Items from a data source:
-- ==== Sys2Proof/Machine/FnReset.lean ====
section
/-! DEFINITION. Functions of the host ports: their states, the four steps of a function reset, and the port's link (R127 to
R131, R122, R501). -/

namespace Sys2Proof.Machine

namespace State

/-! ## Functions and their pages (R127) -/

/-- The functions of a port, PF0 first. -/
def portFns (p : Nat) : List Nat := (List.range 64).map (· + 0x80 * p)

/-- The link of a port is up. -/
def portUp (s : State) (p : Nat) : Bool := s.fld (.hp p) F.HP_LINK_SPEED != 0

/-- Whether the host has a function enabled: PF0 while the link is up, a VF through VF Enable and NumVFs. -/
def fnWanted (s : State) (f : Nat) : Bool :=
  s.portUp (portOf f)
    && (isPf f || (s.flag (.hp (portOf f)) F.HP_SRIOV_VF_ENABLE && decide (f % 0x80 ≤ s.fld (.hp (portOf f)) F.HP_SRIOV_NUM_VFS)))

/-- The function holds pool state. -/
def holdsPool (s : State) (f : Nat) : Bool := s.chanCount f != 0

/-- ENABLE, ENABLED and BUSY of a VF control page. -/
def showFn (s : State) (f : Nat) : State :=
  if isVf f then
    let on := b2n (s.fnState f == .enabled)
    ((s.setFld (.vf f) F.PG_CTRL_ENABLE on).setFld (.vf f) F.PG_STAT_ENABLED on).setFld (.vf f) F.PG_STAT_BUSY
      (b2n (s.fnState f == .resetting))
  else s

/-- Queues of a function go IDLE with their ENABLE fields 0. -/
def idleQueues (s : State) (f : Nat) : State :=
  (List.range (queueCount f)).foldl (fun t q =>
    (t.setFld (qPage f) (qFld f F.Q_CTRL_ENABLE) 0 [q]).setQueue f q idleQueue) s

/-- The control page of a VF takes its reset values. -/
def resetVfPage (s : State) (f : Nat) : State := if isVf f then s.resetPage (.vf f) else s

/-- The queue registers of a PF0 take their reset values; a VF's go with its control page. -/
def resetQueueRegs (s : State) (f : Nat) : State :=
  if isPf f then { s with regs := s.regs.filter fun p => !(decide ((qPage f).key 0x200 ≤ p.1) && decide (p.1 < (qPage f).key 0x400)) } else s

/-- A function becomes ENABLED; no row writes config space, so the host's Bus Master Enable is taken to come with it. -/
def enableFn (s : State) (f : Nat) : State :=
  let x := s.fn f
  match x.state with
  | .absent =>
    let s1 := ((s.idleQueues f).resetVfPage f).resetQueueRegs f
    let held := s.holdsPool f
    let s2 := (s1.setFn f { x with state := .enabled, heldState := held, bme := true }).showFn f
    if held ∧ isVf f then s2.event (.vf f) 1 else s2
  | .held =>
    let s2 := (s.setFn f { x with state := .enabled, heldState := true, bme := true }).showFn f
    if isVf f then s2.event (.vf f) 1 else s2
  | _ => s

/-! ## Steps 1 and 2 (R128) -/

/-- Commands of the function that have no first completion, and its entries not yet fetched. -/
def fnPending (s : State) (f : Nat) : Nat :=
  (s.hosts.jobs.filter fun j => j.fn == f && j.stage == .fetched).length
    + ((List.range (queueCount f)).map fun q =>
        let x := s.queue f q
        let n := s.sqSize f q
        if n = 0 then 0 else (x.sqTail + n - x.sqHead) % n).sum

/-- Stop the function's work in the engines, channels, rules and commits. A device without the token leaves mirrored state
alone (R130). -/
def squashFn (s : State) (f : Nat) : State :=
  let s1 := (List.range 4).foldl (fun t n => (t.ingSquash n (fun c => c.fn == f) false).cvuSquash n (fun c => c.fn == f) false) s
  if s.standby then s1
  else ((s1.audResetFn f).hapResetFn f).dropFnCommits f

/-- The commands of a function are forgotten: nothing more of them is written to its host memory. -/
def forgetJobs (s : State) (f : Nat) : State :=
  (List.range (queueCount f)).foldl (fun t q => if (t.queue f q).held = [] then t else t.setQueue f q { t.queue f q with held := [] })
    (s.keepJobs fun j => j.fn != f)

/-- The final completions that a function's commands owe are discarded (R121, R128). -/
def forgetOwed (s : State) (f : Nat) : State := s.keepJobs fun j => !(j.fn == f && j.stage == .owed)

/-- Start a reset, or fold the trigger into the running one. -/
def startReset (s : State) (f cause : Nat) (bus hpPage : Bool) (jid : Option Nat) : State :=
  let x := s.fn f
  match x.state with
  | .resetting =>
    (if bus then s.forgetJobs f else s).setFn f
      { x with bus := x.bus || bus, hostOk := x.hostOk && !bus, hpPage := x.hpPage || hpPage, waiters := x.waiters ++ jid.toList }
  | .enabled =>
    let n := s.fnPending f
    let s1 := s.setFn f { x with
      state := .resetting, step := 1, cause := cause, squashed := min n 0xFFFF, bus := bus, hostOk := !bus, startNs := s.now
      fromHeld := false, fromAbsent := false, linkDown := false, waiters := jid.toList, aborted := [], hpPage := hpPage }
    let s2 := ((s1.showFn f).forgetOwed f).squashFn f
    let s3 := (if bus then s2.forgetJobs f else s2).updFnReset f
    if bus then s3.event (.hp (portOf f)) 3 else s3
  | .held =>
    -- a link-down whose steps 1 and 2 still run is folded in
    (s.setFn f { x with
      state := .resetting, step := 1, cause := cause, squashed := 0, bus := false, hostOk := false, startNs := s.now
      fromHeld := true, fromAbsent := false, linkDown := false, waiters := jid.toList, aborted := [], hpPage := false }).showFn f
  | .absent =>
    s.setFn f { x with
      step := 1, cause := cause, squashed := 0, bus := false, hostOk := false, startNs := s.now
      fromHeld := false, fromAbsent := true, waiters := x.waiters ++ jid.toList, aborted := [], hpPage := false }

/-- FN_RESET (R122). -/
def carryFnReset (j : Job) (s : State) : State :=
  let f := j.p 0
  if !(isPf f || isVf f) ∨ f = j.fn then s.complete j.jid 0x0006
  else
    match s.fnState f with
    | .absent => if s.holdsPool f ∨ (s.fn f).step ≠ 0 then s.startReset f 3 false false (some j.jid) else s.complete j.jid 0
    | _ => s.startReset f 3 false false (some j.jid)

/-- A Function Level Reset; that of PF0 clears VF Enable and so resets the port's VFs (R127, R129). -/
def clearVfEnable (s : State) (p : Nat) : State :=
  let s1 := (s.setFld (.hp p) F.HP_SRIOV_VF_ENABLE 0).setFld (.hp p) F.HP_SRIOV_NUM_VFS 0
  ((portFns p).drop 1).foldl (fun t f => if t.fnState f = .enabled ∨ t.fnState f = .resetting then t.startReset f 2 true false none else t) s1

def flr (s : State) (f : Nat) : State :=
  if s.fnState f = .enabled ∨ s.fnState f = .resetting then
    let s1 := s.startReset f 1 true false none
    if isPf f then s1.clearVfEnable (portOf f) else s1
  else s

/-- VF Enable is set with NumVFs. -/
def setVfEnable (s : State) (p n : Nat) : State :=
  if 2 ≤ p ∨ !s.portUp p ∨ s.fnState (0x80 * p) ≠ .enabled then s
  else
    let k := min n 63
    let s1 := (s.setFld (.hp p) F.HP_SRIOV_VF_ENABLE 1).setFld (.hp p) F.HP_SRIOV_NUM_VFS k
    ((List.range k).map (· + 1 + 0x80 * p)).foldl enableFn s1

/-! ## Step 3 (R128) -/

/-- Every row of steps 1 and 2 has ended: its channel operations recorded and its mirror data acknowledged, its streams ended, its commits
applied. -/
def stepsEnded (s : State) (f : Nat) : Bool :=
  let mine := fun (x : MirrorItem) => match x with
    | .pool _ _ _ _ fn _ => fn == f
    | .record _ _ _ (some (jid, _, _)) => ((s.job jid).map Job.fn) == some f
    | _ => false
  (s.standby || (!s.pair.linkUp || (!(s.pair.ordered.any mine) && !(s.pair.replay.any fun y => match y.item with | some x => mine x | none => false))))
    && s.streamsSquashed f && !(s.display.commits.any fun c => c.fn == f && c.stage == .applying && c.release.isNone && !c.posted)

/-- A command of the function that allocates a buffer still being filled is not completed: step 4 reports it ABORTED (R503). -/
def dropAllocs (s : State) (f : Nat) : State :=
  (s.pool.bufs.used.map Prod.fst).foldl (fun t i =>
    match t.buf i with
    | some b => if b.state = .filling ∧ (b.allocJob.bind t.job).map Job.fn = some f then t.setBuf i { b with allocJob := none } else t
    | none => t) s

/-- Destroy the channels of a function, each mirrored as a destroy. -/
def destroyFnChans (s : State) (f : Nat) : State :=
  ((s.pool.chans.used.filter fun p => p.2.fn == f && !p.2.draining).map Prod.fst).foldl (fun t ci =>
    let u := ((t.dropAllocs f).destroyChan ci none).2
    u.mirror (.record 0x02 (u.destroyParams ci (t.chanHandle ci)) [] none)) s

/-- Release the function's layer slots and check regions. -/
def releaseFnSlots (s : State) (f : Nat) : State :=
  let s1 := (List.range 8).foldl (fun t n => (List.range 16).foldl (fun u k =>
    if u.fld (.slot n k) F.OWNER_FUNCTION = f then u.releaseSlot n k else u) t) s
  let rel := (List.range 8).flatMap fun n => ((List.range 16).filter fun j => s1.fld (.chk n) F.CHK_OWNER_FUNCTION [j] == f).map fun j => 128 + n * 16 + j
  { s1 with display := { s1.display with released := (s1.display.released ++ rel).eraseDups } }

/-- Steps 1 and 2 have ended: of a link-down, which this ends; of a reset, whose step 3 runs. -/
def poolStep (s : State) (f : Nat) : State :=
  let x := s.fn f
  if !s.stepsEnded f then s
  else if x.linkDown then
    (s.setFn f { x with linkDown := false, cause := 5, timeUs := (s.now - x.startNs) / 1000 }).event (.hp (portOf f)) 2
  else if x.step ≠ 1 then s
  else
    let s1 := s.setFn f { x with step := 3 }
    if s.standby then s1 else (s1.destroyFnChans f).releaseFnSlots f

/-! ## Step 4 (R128, R501) -/

/-- Keys that a soft reset of an HP page keeps: the role and the state of the link and of SR-IOV. -/
def hpKept (p k : Nat) : Bool :=
  k == (Page.hp p).key F.HP_MGR_ROLE.off || k == (Page.hp p).key F.HP_LINK_SPEED.off || k == (Page.hp p).key F.HP_SRIOV_NUM_VFS.off

/-- The reset ends: fetched commands are reported ABORTED in a managed reset, the queues go IDLE, the control page resets. -/
def queueStep (s : State) (f : Nat) : State :=
  let x := s.fn f
  if x.step ≠ 3 then s
  else
    let p := portOf f
    let mine := s.hosts.jobs.filter fun j => j.fn == f
    let s1 := if x.hostOk ∧ !x.fromHeld ∧ !x.fromAbsent then
        (mine.filter fun j => j.stage == .fetched).foldl (fun t j => t.post j.fn j.q j.cid 0x0008 j.sqHead false []) s else s
    let s3 := ((s1.forgetJobs f).idleQueues f).resetVfPage f
    let s4 := if x.bus then { s3 with hosts := { s3.hosts with
        unmasked := s3.hosts.unmasked.filter (fun v => v.1 != f), msiPending := s3.hosts.msiPending.filter fun v => v.1 != f } } else s3
    let st : FnState := if s4.fnWanted f then .enabled else .absent
    let s5 := s4.setFn f { x with
      state := st, step := 0, heldState := false, timeUs := (s.now - x.startNs) / 1000, waiters := [], hpPage := false }
    let s6 := s5.showFn f
    let s7 := if x.hpPage then
        { s6.resetPage (.hp p) (hpKept p) with softResetting := s6.softResetting.filter (· != (Page.hp p).base) } else s6
    x.waiters.foldl (fun t jid => t.complete jid 0) ((s7.event (.hp p) 2).deliverPending f)

/-- A soft reset of HPA or HPB: BUSY until the reset of PF0 that it starts, or joins, has ended (R46, R501). -/
def hpReset (p : Nat) (s : State) : State :=
  let f := 0x80 * p
  if s.fnState f = .enabled ∨ s.fnState f = .resetting then
    let s1 := s.startReset f 4 false true none
    { s1 with softResetting := if s1.softResetting.contains (Page.hp p).base then s1.softResetting else s1.softResetting ++ [(Page.hp p).base] }
  else s.resetPage (.hp p) (hpKept p)

/-- HP_PF_RESET.START. -/
def pfResetWrite (a : RegAcc) (s : State) : State :=
  match a.page with
  | .hp p =>
    if s.grants a F.HP_PF_RESET_START then
      (if s.fnState (0x80 * p) = .enabled ∨ s.fnState (0x80 * p) = .resetting then s.startReset (0x80 * p) 4 false false none else s)
    else s.recRefused a
  | _ => s

/-- PG_CTRL of a VF control page: ENABLE writes have no effect, SOFT_RESET starts a managed reset. -/
def vfCtrlWrite (a : RegAcc) (fn : Nat) (s : State) : State :=
  let s0 := s.recRefused a
  let s1 := if s.grants a F.PG_CTRL_SOFT_RESET ∧ s.fnState fn = .enabled then s0.startReset fn 4 false false none else s0
  let s2 := if s.grants a F.PG_CTRL_LOCK then s1.setFld a.page F.PG_CTRL_LOCK 1 else s1
  if s.grants a F.PG_CTRL_UNLOCK then s2.setFld a.page F.PG_CTRL_LOCK 0 else s2

/-! ## The port's link (R127, R131) -/

/-- A function of a port whose link goes down. -/
def fnLinkDown (s : State) (f : Nat) : State :=
  let x := s.fn f
  match x.state with
  | .enabled =>
    let s1 := s.setFn f { x with state := .held, heldState := true, bme := false, linkDown := true, startNs := s.now, squashed := min (s.fnPending f) 0xFFFF }
    let s2 := s1.squashFn f
    (((s2.forgetJobs f).idleQueues f).updFnReset f).showFn f
  | .resetting => (s.forgetJobs f).setFn f { x with hostOk := false, bme := false }
  | _ => s

def portLinkDown (s : State) (p : Nat) : State :=
  if 2 ≤ p ∨ !s.portUp p then s
  else
    let s1 := (portFns p).foldl fnLinkDown s
    let s2 := { s1 with hosts := { s1.hosts with
      unmasked := s1.hosts.unmasked.filter (fun v => portOf v.1 != p || v.1 == 0x40 || v.1 == 0x41)
      msiPending := s1.hosts.msiPending.filter fun v => portOf v.1 != p } }
    let s3 := (s2.setRw ((Page.hp p).key F.HP_LINK_SPEED.off) 0).setRw ((Page.hp p).key F.HP_SRIOV_NUM_VFS.off) 0
    ((s3.satFld (.hp p) F.HP_LINK_DOWNS_COUNT 1).setFld (.hp p) F.HP_BS_LINK_UP 0).event (.hp p) 0

def portLinkUp (s : State) (p speed width : Nat) : State :=
  if 2 ≤ p ∨ speed = 0 ∨ 5 < speed ∨ ([1, 2, 4, 8].contains width) = false ∨ s.faults.inReset ∨ s.faults.recovery ∨ s.faults.fatal.isSome ∨ s.portUp p
      ∨ s.power.state = .off ∨ s.power.state = .stopped then s
  else
    let s1 := ((s.setFld (.hp p) F.HP_LINK_SPEED (s.linkSpeed (1 + p) speed)).setFld (.hp p) F.HP_LINK_WIDTH width).setFld (.hp p) F.HP_BS_LINK_UP 1
    (s1.enableFn (0x80 * p)).event (.hp p) 1

end State

/-! ## The commands -/

def execFnReset (c : CmdArgs) (s : State) : Host.Outcome State Fault Refusal := .next (s.command 0x40 c State.carryFnReset)

def execFlr (fn : Nat) (s : State) : Host.Outcome State Fault Refusal := .next (s.flr fn)

def execVfEnableCleared (port : Nat) (s : State) : Host.Outcome State Fault Refusal :=
  .next (if port < 2 then s.clearVfEnable port else s)

def execVfEnableSet (port n : Nat) (s : State) : Host.Outcome State Fault Refusal := .next (s.setVfEnable port n)

def execVfSoftReset (w : RegWr) (s : State) : Host.Outcome State Fault Refusal :=
  .next (s.accessAt w (fun a => a.off == 0x008 && bit 1 a.val && (match a.page with | .vf _ => true | _ => false))
    fun a t => match a.page with | .vf f => t.vfCtrlWrite a f | _ => t)

def execHpPfResetStart (w : RegWr) (s : State) : Host.Outcome State Fault Refusal :=
  .next (s.accessAt w (fun a => match a.page with | .hp _ => F.HP_PF_RESET_START.hits a.off | _ => false) State.pfResetWrite)

def execHpSoftReset (w : RegWr) (s : State) : Host.Outcome State Fault Refusal :=
  .next (s.accessAt w (fun a => a.off == 0x008 && bit 1 a.val && (match a.page with | .hp _ => true | _ => false))
    fun a t => match a.page with
      | .hp p => t.ctrlWrite a (State.plainEnable a.page) (State.hpReset p)
      | _ => t)

def execFnResetPoolStep (fn : Nat) (s : State) : Host.Outcome State Fault Refusal := .next (s.poolStep fn)

def execFnResetQueueStep (fn : Nat) (s : State) : Host.Outcome State Fault Refusal := .next (s.queueStep fn)

def execPortLinkDown (port : Nat) (s : State) : Host.Outcome State Fault Refusal := .next (s.portLinkDown port)

def execPortLinkUp (port speed width : Nat) (s : State) : Host.Outcome State Fault Refusal := .next (s.portLinkUp port speed width)

end Sys2Proof.Machine
end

◆ THE PROBLEM ◆
Find the lines above that hold "dropAllocs", then copy each of them.

◆ ANSWER SPACE ◆
def dropAllocs (s : State) (f : Nat) : State :=
    let u := ((t.dropAllocs f).destroyChan ci none).2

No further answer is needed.